Real-world examples:

Uber uses Jaeger for tracing
Netflix built their own (Zipkin)
Google uses Dapper

Tools:

Jaeger
Zipkin
AWS X-Ray
Google Cloud Trace

Alerting

What it is: Notifying engineers when something goes wrong.

Alert types:

1. Threshold Alerts

CPU > 80% for 5 minutes
Error rate > 1%

2. Anomaly Detection

Traffic 3x higher than normal
ML-based detection

Best practices:

Alert on symptoms, not causes
Reduce alert fatigue
Include runbooks
Set appropriate thresholds

Real-world example:

Alert: API latency P99 > 1000ms
Severity: High
Runbook: Check database connections, restart cache

I’ll continue with Architecture Patterns and remaining sections in the next part!

Architecture Patterns

🏛️ System Organization Patterns

How you organize your system matters. Different patterns solve different problems.

Monolithic Architecture

What it is: One large application containing all functionality.

Structure:

Single codebase
Single deployment unit
Shared database
All features in one application

Real-world examples:

Early Twitter (before microservices)
Stack Overflow (still monolithic!)
Shopify core (monolith with services)

Pros:

Simple to develop initially
Easy to test (everything together)
Easy to deploy (one unit)
No network overhead
Easier debugging

Cons:

Hard to scale (must scale entire app)
Slow deployments (test everything)
Technology lock-in
Hard to understand as it grows
One bug can crash everything

When to use:

Small teams
Early-stage startups
Simple applications
When speed of development matters

Microservices Architecture

What it is: Application split into small, independent services.

Structure:

Multiple codebases
Independent deployment
Separate databases (often)
Services communicate via APIs

Characteristics:

Each service does one thing
Independently deployable
Can use different technologies
Loosely coupled

Real-world examples:

Netflix (hundreds of microservices)
Uber (2000+ microservices)
Amazon (service-oriented since 2001)
Spotify (squad-based microservices)

⚖️ Monolithic vs Microservices Comparison

Aspect	Monolithic	Microservices
Codebase	Single	Multiple
Deployment	All at once	Independent
Scaling	Scale entire app	Scale services independently
Technology	Single stack	Multiple stacks
Complexity	Low	High
Best For	Small teams, startups	Large teams, scale
Example	Stack Overflow	Netflix, Uber

Pros:

Scale independently
Deploy independently
Technology flexibility
Team autonomy
Fault isolation

Cons:

Complex infrastructure
Network overhead
Distributed system challenges
Harder to debug
Data consistency issues

When to use:

Large teams
Need independent scaling
Different technology needs
Mature organizations

Microservices challenges:

1. Service Discovery

How services find each other
Tools: Consul, Eureka, Kubernetes

2. API Gateway

Single entry point
Routing, authentication
Tools: Kong, AWS API Gateway

3. Data Consistency

No distributed transactions
Eventual consistency
Saga pattern

4. Monitoring

Distributed tracing
Centralized logging
Tools: Jaeger, ELK

Service-Oriented Architecture (SOA)

What it is: Similar to microservices but with enterprise service bus (ESB).
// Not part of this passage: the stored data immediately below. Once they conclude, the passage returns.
-- ==== Sys2Proof/Tests/Slice0.lean ====
section
/-! SUPPORT. Tests of the model. Expected results are those of spec/95_test_vectors.md (the vector's id is in the name or
the comment) or words written out from 30_encoding.md R55, R60, R63. After them, one witness for the hypotheses of each
obligation that has any. -/

open Sys2Proof Sys2Proof.Machine

namespace Sys2Proof.Tests

/-- The frame with these bytes, F[0] first. -/
def frameOf (bytes : List Byte) : Memory := storeEach offsets (fun k => bytes.getD k.val 0) []

/-- That frame with one command presented. -/
def presented (bytes : List Byte) (cw : CommandWord) (stream : OperandStream) : State :=
  (State.launch { maxItems := none } (frameOf bytes)).setInput [.command { cw := cw, stream := stream }]

/-- The bytes of F and the responses after a step. -/
def after (r : Result) : Option (List Byte × List Response) :=
  match r with
  | .next t => some (frameBytes t.frame, t.output)
  | .fault _ => none
  | .refused _ => none

/-- The same, but of each response only STATUS and stream: DATA of an error is unspecified. -/
def afterError (r : Result) : Option (List Byte × List (Status × List Byte)) :=
  match r with
  | .next t => some (frameBytes t.frame, t.output.map fun q => (q.status, q.stream))
  | .fault _ => none
  | .refused _ => none

def z : List Byte := List.replicate 16 0

def scn : List Byte := [0x01, 0, 0, 0x80, 4, 0, 0, 0, 0x11, 0x22, 0x33, 0x44, 0, 0, 0, 0]

def aa : List Byte := [0, 0, 0, 0, 8, 0, 0, 0, 0xAA, 0xAA, 0xAA, 0xAA, 0xAA, 0xAA, 0xAA, 0xAA]

/-! Ill-formed terms are refused, and their neighbours are not. -/

theorem test_load_too_long : (Instr.load (List.replicate (2 ^ 32) 0)).wf = false := by
  simp only [Instr.wf, List.length_replicate]; decide

theorem test_build_too_long : (Instr.build (List.replicate (2 ^ 32) .null)).wf = false := by
  simp only [Instr.wf, List.length_replicate]; decide

theorem test_other_tag_supported : (Instr.build [.null, .other 0x05 0]).wf = false := by decide

theorem test_other_tag_lowest : (Instr.build [.null, .other 0x06 0]).wf = true := by decide

/-! Every command's word, written out as `B A OP` (30_encoding.md R55, R63). -/

theorem test_decode_new : decode ⟨0x000000000000000001, .none⟩ = .command .new := by decide

theorem test_decode_new_ignores_fields : decode ⟨0x12345678FFFFFFFF01, .none⟩ = .command .new := by decide

theorem test_decode_load : decode ⟨0x000000000000000202, .bytes [0xAB, 0xCD]⟩ = .command (.load [0xAB, 0xCD]) := by
  decide

theorem test_decode_load_empty : decode ⟨0x000000000000000002, .none⟩ = .command (.load []) := by decide

/-- An empty stream has no kind (log entry 7). -/
theorem test_decode_empty_stream_has_no_kind :
    decode ⟨0x000000000000000002, .items []⟩ = .command (.load []) ∧
    decode ⟨0x000000000000000030, .bytes []⟩ = .command (.build []) := by decide

theorem test_decode_load_short : decode ⟨0x000000000000000302, .bytes [0xAB, 0xCD]⟩ = .unpresentable := by decide

theorem test_decode_clone : decode ⟨0x000000000000000003, .none⟩ = .command .clone := by decide

theorem test_decode_getid : decode ⟨0x000000000000000010, .none⟩ = .command .getid := by decide

theorem test_decode_setid : decode ⟨0x00000000FFFFFFFF11, .none⟩ = .command (.setid 0xFFFFFFFF) := by decide

theorem test_decode_getdlc : decode ⟨0x000000000000000012, .none⟩ = .command .getdlc := by decide

theorem test_decode_setdlc : decode ⟨0x000000000000000913, .none⟩ = .command (.setdlc 9) := by decide

theorem test_decode_geteff : decode ⟨0x000000000000000014, .none⟩ = .command .geteff := by decide

theorem test_decode_seteff : decode ⟨0x000000000000000215, .none⟩ = .command (.seteff 2) := by decide

theorem test_decode_getrtr : decode ⟨0x000000000000000016, .none⟩ = .command .getrtr := by decide

theorem test_decode_setrtr : decode ⟨0x000000000000000117, .none⟩ = .command (.setrtr 1) := by decide

theorem test_decode_geterr : decode ⟨0x000000000000000018, .none⟩ = .command .geterr := by decide

theorem test_decode_seterr : decode ⟨0x000000000000000119, .none⟩ = .command (.seterr 1) := by decide

theorem test_decode_prd : decode ⟨0x00000000FFFFFFFF20, .none⟩ = .command (.prd 0xFFFFFFFF) := by decide

theorem test_decode_pwr : decode ⟨0x000001AB0000000021, .none⟩ = .command (.pwr 0 0x1AB) := by decide

/-- The items of vector BP-4, and one of BP-6. -/
theorem test_decode_build :
    decode ⟨0x000000000000000630,
      .items [0x04DEADBEEF, 0x0000000000, 0x05000001FF, 0x0100000000, 0x03ABCD1234, 0x0600000000]⟩ =
    .command (.build [.u32 0xDEADBEEF, .null, .enum 0x1FF, .bool 0, .u16 0xABCD1234, .other 0x06 0]) := by decide

theorem test_decode_byte_item : decodeItem 0x0200000005 = .byte 5 := by decide

/-- Vectors IL-1 to IL-4 and the last value before BUILD. -/
theorem test_decode_illegal :
    decode ⟨0x000000000000000000, .none⟩ = .illegal 0x00 ∧ decode ⟨0x000000000000001004, .none⟩ = .illegal 0x04 ∧
    decode ⟨0x00000000000000011A, .none⟩ = .illegal 0x1A ∧ decode ⟨0x00000000000000002F, .none⟩ = .illegal 0x2F ∧
    decode ⟨0xFFFFFFFFFFFFFFFFFF, .none⟩ = .illegal 0xFF := by decide

theorem test_table_word : decodeTableWord 72 0x13 = some (.setdlc 0) ∧ decodeTableWord 72 0x0202 = some (.load [0, 0]) ∧
    decodeTableWord 72 0x0130 = some (.build [.null]) ∧ decodeTableWord 72 0x40 = none := by decide

/-! The assembler (30_encoding.md R67). -/

theorem test_assemble_load :
    assemble ['L', 'O', 'A', 'D', ' ', '[', '1', ',', ' ', '0', 'x', 'F', 'f', ']'] =
      some ⟨0x000000000000000202, .bytes [0x01, 0xFF]⟩ := by decide

/-- Vector BP-6: `BUILD [BYTE 1, OTHER 0x06, 0]`, then an item without its `v`. -/
theorem test_assemble_build :
    assemble ['B', 'U', 'I', 'L', 'D', ' ', '[', 'B', 'Y', 'T', 'E', ' ', '1', ',', ' ', 'O', 'T', 'H', 'E', 'R',
      ' ', '0', 'x', '0', '6', ',', ' ', '0', ',', 'N', 'U', 'L', 'L', ']'] =
      some ⟨0x000000000000000330, .items [0x0200000001, 0x0600000000, 0x0000000000]⟩ := by decide

theorem test_assemble_refuses : assemble ['P', 'R', 'D'] = none ∧ assemble ['N', 'O', 'P'] = none := by decide

/-! One step of each command. -/

/-- LC-1. -/
theorem test_new : after (step (presented scn 0x01 .none)) = some (z, [⟨.ok, 0, []⟩]) := by decide

/-- LC-8: an invalid length, reserved bytes and a tail are stored as they are. -/
theorem test_load :
    after (step (presented z 0x1002 (.bytes [0, 0, 0, 0, 0xFF, 0x5A, 0xA5, 0x3C, 0x99, 0x99, 0x99, 0x99, 0x99, 0x99,
      0x99, 0x99]))) =
    some ([0, 0, 0, 0, 0xFF, 0x5A, 0xA5, 0x3C, 0x99, 0x99, 0x99, 0x99, 0x99, 0x99, 0x99, 0x99], [⟨.ok, 0, []⟩]) := by
  decide

/-- LC-5: 17 bytes. -/
theorem test_load_seventeen :
    afterError (step (presented aa 0x1102 (.bytes (scn ++ [0])))) = some (aa, [(.invalidLength, [])]) := by decide

/-- LC-7. -/
theorem test_clone : after (step (presented scn 0x03 .none)) = some (scn, [⟨.ok, 16, scn⟩]) := by decide

/-- ID-2. -/
theorem test_getid : after (step (presented ([0xFF, 0xFF, 0xFF, 0xFF] ++ List.replicate 12 0) 0x10 .none)) =
    some ([0xFF, 0xFF, 0xFF, 0xFF] ++ List.replicate 12 0, [⟨.ok, 0x1FFFFFFF, []⟩]) := by decide

/-- ID-9: the flags come from the old F[0]. -/
theorem test_setid_aliases : after (step (presented ([0x78, 0x56, 0x34, 0x12] ++ List.replicate 12 0) 0x1234567811 .none)) =
    some ([0x78, 0x56, 0x34, 0x72] ++ List.replicate 12 0, [⟨.ok, 0, []⟩]) := by decide

/-- ID-6: A[31:29] is ignored. -/
theorem test_setid_wide : after (step (presented z 0xFFFFFFFF11 .none)) =
    some ([0xFF, 0xFF, 0xFF, 0x1F] ++ List.replicate 12 0, [⟨.ok, 0, []⟩]) := by decide

/-- DLC-2. -/
theorem test_getdlc : after (step (presented [0, 0, 0, 0, 0xFF, 0x5A] 0x12 .none)) =
    some ([0, 0, 0, 0, 0xFF, 0x5A] ++ List.replicate 10 0, [⟨.ok, 0xFF, []⟩]) := by decide

/-- DLC-9: only the bytes from 8+6 on are cleared. -/
theorem test_setdlc :
    after (step (presented [0, 0, 0, 0, 3, 0, 0, 0, 0x11, 0x22, 0x33, 0x44, 0, 0, 0, 0x77] 0x0613 .none)) =
    some ([0, 0, 0, 0, 6, 0, 0, 0, 0x11, 0x22, 0x33, 0x44, 0, 0, 0, 0], [⟨.ok, 0, []⟩]) := by decide

/-- DLC-7: −1 as a signed number. -/
theorem test_setdlc_negative :
    afterError (step (presented aa 0xFFFFFFFF13 .none)) = some (aa, [(.outOfRange, [])]) := by decide

/-- L1-1, FLG-4: EFF is bit 7 alone. -/
theorem test_geteff : after (step (presented scn 0x14 .none)) = some (scn, [⟨.ok, 1, []⟩]) := by decide

/-- FLG-13: EFF is cleared and nothing is masked. -/
theorem test_seteff : after (step (presented ([0xFF, 0xFF, 0xFF, 0xFF] ++ List.replicate 12 0) 0x15 .none)) =
    some ([0xFF, 0xFF, 0xFF, 0x7F] ++ List.replicate 12 0, [⟨.ok, 0, []⟩]) := by decide

/-- L1-1: GETRTR = 0 on SCN, whose F[3] is 0x80. -/
theorem test_getrtr : after (step (presented scn 0x16 .none)) = some (scn, [⟨.ok, 0, []⟩]) := by decide

/-- FLG-6. -/
theorem test_setrtr_one :
    after (step (presented [0, 0, 0, 0x40, 8, 0, 0, 0, 0xAA, 0xAA, 0xAA, 0xAA, 0xAA, 0xAA, 0xAA, 0xAA] 0x0117 .none)) =
    some ([0, 0, 0, 0x40] ++ List.replicate 12 0, [⟨.ok, 0, []⟩]) := by decide

/-- FLG-8: A[0] of 2 is 0. -/
theorem test_setrtr_two : after (step (presented aa 0x0217 .none)) = some (aa, [⟨.ok, 0, []⟩]) := by decide

/-- FLG-3. -/
theorem test_geterr : after (step (presented ([0, 0, 0, 0xE0] ++ List.replicate 12 0) 0x18 .none)) =
    some ([0, 0, 0, 0xE0] ++ List.replicate 12 0, [⟨.ok, 1, []⟩]) := by decide

/-- FLG-11. -/
theorem test_seterr : after (step (presented ([0, 0, 0, 0x1F] ++ List.replicate 12 0) 0x0119 .none)) =
    some ([0, 0, 0, 0x3F] ++ List.replicate 12 0, [⟨.ok, 0, []⟩]) := by decide

/-- PL-2. -/
theorem test_prd : after (step (presented scn 0x0320 .none)) = some (scn, [⟨.ok, 0x44, []⟩]) := by decide

/-- PL-4. -/
theorem test_prd_eight : afterError (step (presented scn 0x0820 .none)) = some (scn, [(.indexOutOfRange, [])]) := by
  decide

/-- PL-9: an index at or above DLC is written. -/
theorem test_pwr : after (step (presented scn 0x000000990000000721 .none)) =
    some ([0x01, 0, 0, 0x80, 4, 0, 0, 0, 0x11, 0x22, 0x33, 0x44, 0, 0, 0, 0x99], [⟨.ok, 0, []⟩]) := by decide

/-- PL-8. -/
theorem test_pwr_eight :
    afterError (step (presented z 0x000000CD0000000821 .none)) = some (z, [(.indexOutOfRange, [])]) := by decide

/-- BP-4. -/
theorem test_build :
    after (step (presented z 0x0530
      (.items [0x04DEADBEEF, 0x0000000000, 0x05000001FF, 0x0100000000, 0x03ABCD1234]))) =
    some (z, [⟨.ok, 8, [0xDE, 0xAD, 0xBE, 0xEF, 0xFF, 0x00, 0x12, 0x34]⟩]) := by decide

/-- BP-6: one unsupported item after a valid one. -/
theorem test_build_unsupported :
    afterError (step (presented z 0x0230 (.items [0x0200000001, 0x0600000000]))) =
    some (z, [(.unsupportedType, [])]) := by decide

/-- IL-4. -/
theorem test_illegal :
    afterError (step (presented scn 0xFFFFFFFFFFFFFFFFFF .none)) = some (scn, [(.illegalCommand, [])]) := by decide

/-- 30_encoding.md R61's numbers. -/
theorem test_status_codes : [Status.ok, .invalidLength, .outOfRange, .indexOutOfRange, .unsupportedType,
    .illegalCommand].map Status.code = [0, 1, 2, 3, 4, 5] := by decide

/-- 70_reset_and_hazards.md R130: reset zeroes F and answers nothing. -/
theorem test_reset : after (step ((State.launch { maxItems := none } (frameOf aa)).setInput [.reset, .reset])) =
    some (z, []) := by decide

/-! Witnesses: each meets all hypotheses of a clause of the obligation it is named after, at a boundary of its range. -/

/-- Every opcode of R63 is some word's OP (the clauses `ReadsAs` and `ReadsAsOfA` of every command). -/
theorem witness_every_opcode_has_a_word : ∀ op ∈ [0x01#8, 0x02, 0x03, 0x10, 0x11, 0x12, 0x13, 0x14, 0x15, 0x16, 0x17,
    0x18, 0x19, 0x20, 0x21, 0x30], (commandWord op 0 0).extractLsb' 0 8 = op := by decide

theorem witness_LoadCopiesSixteenBytesOrFails :
    ((0x1002 : CommandWord).extractLsb' 0 8 = 0x02 ∧ z.length = ((0x1002 : CommandWord).extractLsb' 8 32).toNat) ∧
    scn.length = 16 ∧ (List.replicate 15 (0 : Byte)).length ≠ 16 ∧ (List.replicate 17 (0 : Byte)).length ≠ 16 := by
  decide

/-- The bit ranges of SETID's clauses at their ends, and the first and last byte it leaves alone. -/
theorem witness_SetIdWritesIdentifierAndAliasesFlags :
    (0 < 8 ∧ 7 < 8) ∧ (0 < 5 ∧ 4 < 5) ∧ (5 ≤ 5 ∧ 5 < 8) ∧ (5 ≤ 7 ∧ 7 < 8) ∧ 4 ≤ (4 : Fin 16).val ∧
    4 ≤ (15 : Fin 16).val := by decide

theorem witness_SetDlcWritesLengthAndZeroesTheTail :
    ((0 : Word).toNat ≤ 8 ∧ 8 + (0 : Word).toNat ≤ (8 : Fin 16).val) ∧
    ((8 : Word).toNat ≤ 8 ∧ (15 : Fin 16) ≠ 4 ∧ (15 : Fin 16).val < 8 + (8 : Word).toNat) ∧
    8 < (9 : Word).toNat ∧ 8 < (0xFFFFFFFF : Word).toNat := by decide

theorem witness_SetRtrWritesItsBitAndForcesLengthZero :
    (1 : Word).getLsbD 0 = true ∧ (2 : Word).getLsbD 0 = false ∧ (4 : Fin 16).val = 4 ∧ 8 ≤ (8 : Fin 16).val ∧
    ((7 : Fin 16) ≠ 3 ∧ (7 : Fin 16) ≠ 4 ∧ (7 : Fin 16).val < 8) := by decide

theorem witness_PrdReturnsThePayloadByteOrFails :
    ((0 : Word).toNat < 8 ∧ (8 : Fin 16).val = 8 + (0 : Word).toNat) ∧
    ((7 : Word).toNat < 8 ∧ (15 : Fin 16).val = 8 + (7 : Word).toNat) ∧ 8 ≤ (8 : Word).toNat := by decide

theorem witness_PwrWritesThePayloadByteOrFails :
    ((7 : Word).toNat < 8 ∧ (15 : Fin 16).val = 8 + (7 : Word).toNat ∧ (7 : Fin 16).val ≠ 8 + (7 : Word).toNat) ∧
    8 ≤ (8 : Word).toNat := by decide

/-- A state whose MAX_ITEMS is 2. -/
def atMostTwo : State := State.launch { maxItems := some 2 } []

theorem atMostTwo_allows : AllowsItems atMostTwo 2 := by
  intro most h
  have : 2 = most := by simpa [atMostTwo] using h
  omega

theorem witness_BuildSerializesItsItemsOrFails :
    ((0x0130 : CommandWord).extractLsb' 0 8 = 0x30 ∧
      [(0x0200000005 : ItemWord)].length = ((0x0130 : CommandWord).extractLsb' 8 32).toNat) ∧
    (AllowsItems atMostTwo [Item.u16 1, .null].length ∧ ∀ tag v, Item.other tag v ∉ [Item.u16 1, .null]) ∧
    (AllowsItems atMostTwo [Item.byte 1, .other 6 0].length ∧ Item.other 6 0 ∈ [Item.byte 1, .other 6 0]) :=
  ⟨by decide, ⟨atMostTwo_allows, by simp⟩, atMostTwo_allows, by decide⟩

theorem witness_BuildAboveMaxItemsHasNoStep :
    (atMostTwo.config.maxItems = some 2 ∧ 2 < [Item.null, .null, .null].length) ∧
    State.reset.config.maxItems = none := by decide
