-- ==== Sys2Proof/Config.lean ====
section
/-! DEFINITION. What the manual leaves open and an implementation fixes: free values without a body, so that a claim holds
whatever they are (log entry 6). -/
namespace Sys2Proof.Config

/-- The low byte of an event code that the manual leaves to the release notes of a firmware version, less 0x40 (R301):
the originating page and the model's own name for the event give it. Free value. -/
opaque listedCode : Nat → Nat → BitVec 7

/-- The tap resistance a learning toggle estimates when its switch carried no current (R191): the manual states no quotient.
Free value of the voltage step. -/
opaque stepWithoutCurrent : Int → Int

/-- The resistance of a held step whose current difference is 0 (R235): the manual states no quotient. Free value of the
numerator, in µV. -/
opaque resistanceWithoutStep : Int → Int

/-- A minimum, a maximum or the name of a cell over no cell at all (R222, R240, R242): the manual states no result. Free value
of the register word and field it would go into. -/
opaque overNoCell : Nat → BitVec 16

/-- A result above the greatest value its field can hold where the manual states no bound (R222, R225, R240). Free value of
the register word and of the result. -/
opaque outOfFormat : Nat → Nat → BitVec 32

/-- The mean of an interval of Bay in which no sample pair arrived (R320, R321): the manual states no result. Free value of the
register word it would go into. -/
opaque overNoPair : Nat → BitVec 32

/-- Whether the image staged in Bay, with the words of an IMG_END message, verifies, and the version it carries, where the
message arrives as plain writes to the mailbox (R328, R329): the manual gives no form of the image or its signature. Free
values. -/
opaque bayImageOk : List Word → List Word → Bool
opaque bayImageVersion : List Word → Word

/-- A saved value of the CFG page before step 0x4 of start-up has loaded it (R60): the manual states none. Free value of the
word's address. -/
opaque beforeSaved : Nat → BitVec 32

/-- The length of a self-test slice by its index, in µs: fixed for each index, and never stated (R291). Free value, of which at most
16 µs count. -/
opaque sliceLength : BitVec 6 → BitVec 8

/-- The ID that the position of a slot presents when the chains are read for a plain write of 0x2 to AUT_CMD, 0 where no tag answers:
an input that the write does not carry (R282). Free value of the reading's number and of the slot. -/
opaque chainId : Nat → Nat → BitVec 64

end Sys2Proof.Config
end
Differences from microservices:

Larger services
Shared ESB for communication
More governance
Heavier protocols (SOAP)

Real-world examples:

Enterprise systems
Legacy modernization
Banking systems

When to use:

Enterprise environments
Need governance
Legacy integration

Event-Driven Architecture

What it is: Services communicate through events rather than direct calls.

How it works:

Service A publishes event
Event goes to message broker
Interested services subscribe
Each service reacts independently

Real-world examples:

Netflix user activity events
Uber ride lifecycle events
Amazon order processing

Pros:

Loose coupling
Easy to add features
Scales well
Asynchronous

Cons:

Harder to debug
Eventual consistency
Complex error handling

Serverless Architecture

What it is: Run code without managing servers. Cloud provider handles infrastructure.

How it works:

Write functions
Deploy to cloud
Pay per execution
Auto-scales

Real-world examples:

AWS Lambda
Google Cloud Functions
Azure Functions

Use cases:

API backends
Data processing
Scheduled tasks
Event handlers

Pros:

No server management
Auto-scaling
Pay per use
Fast development

Cons:

Cold start latency
Vendor lock-in
Limited execution time
Debugging challenges

Common System Design Patterns

Reusable solutions to common problems.

API Gateway

What it is: Single entry point for all client requests.

Responsibilities:

Routing to services
Authentication
Rate limiting
Request/response transformation
Caching
Logging

Real-world examples:

Netflix Zuul
AWS API Gateway
Kong

Pros:

Centralized control
Simplifies clients
Cross-cutting concerns

Cons:

Single point of failure
Can become bottleneck
Added latency

Service Mesh

What it is: Infrastructure layer handling service-to-service communication.

Features:

Load balancing
Service discovery
Circuit breaking
Retries
Timeouts
Metrics

Real-world examples:

Istio
Linkerd
Consul Connect

Pros:

Moves networking logic out of code
Consistent behavior
Observability

Cons:

Complex setup
Performance overhead
Learning curve

CQRS (Command Query Responsibility Segregation)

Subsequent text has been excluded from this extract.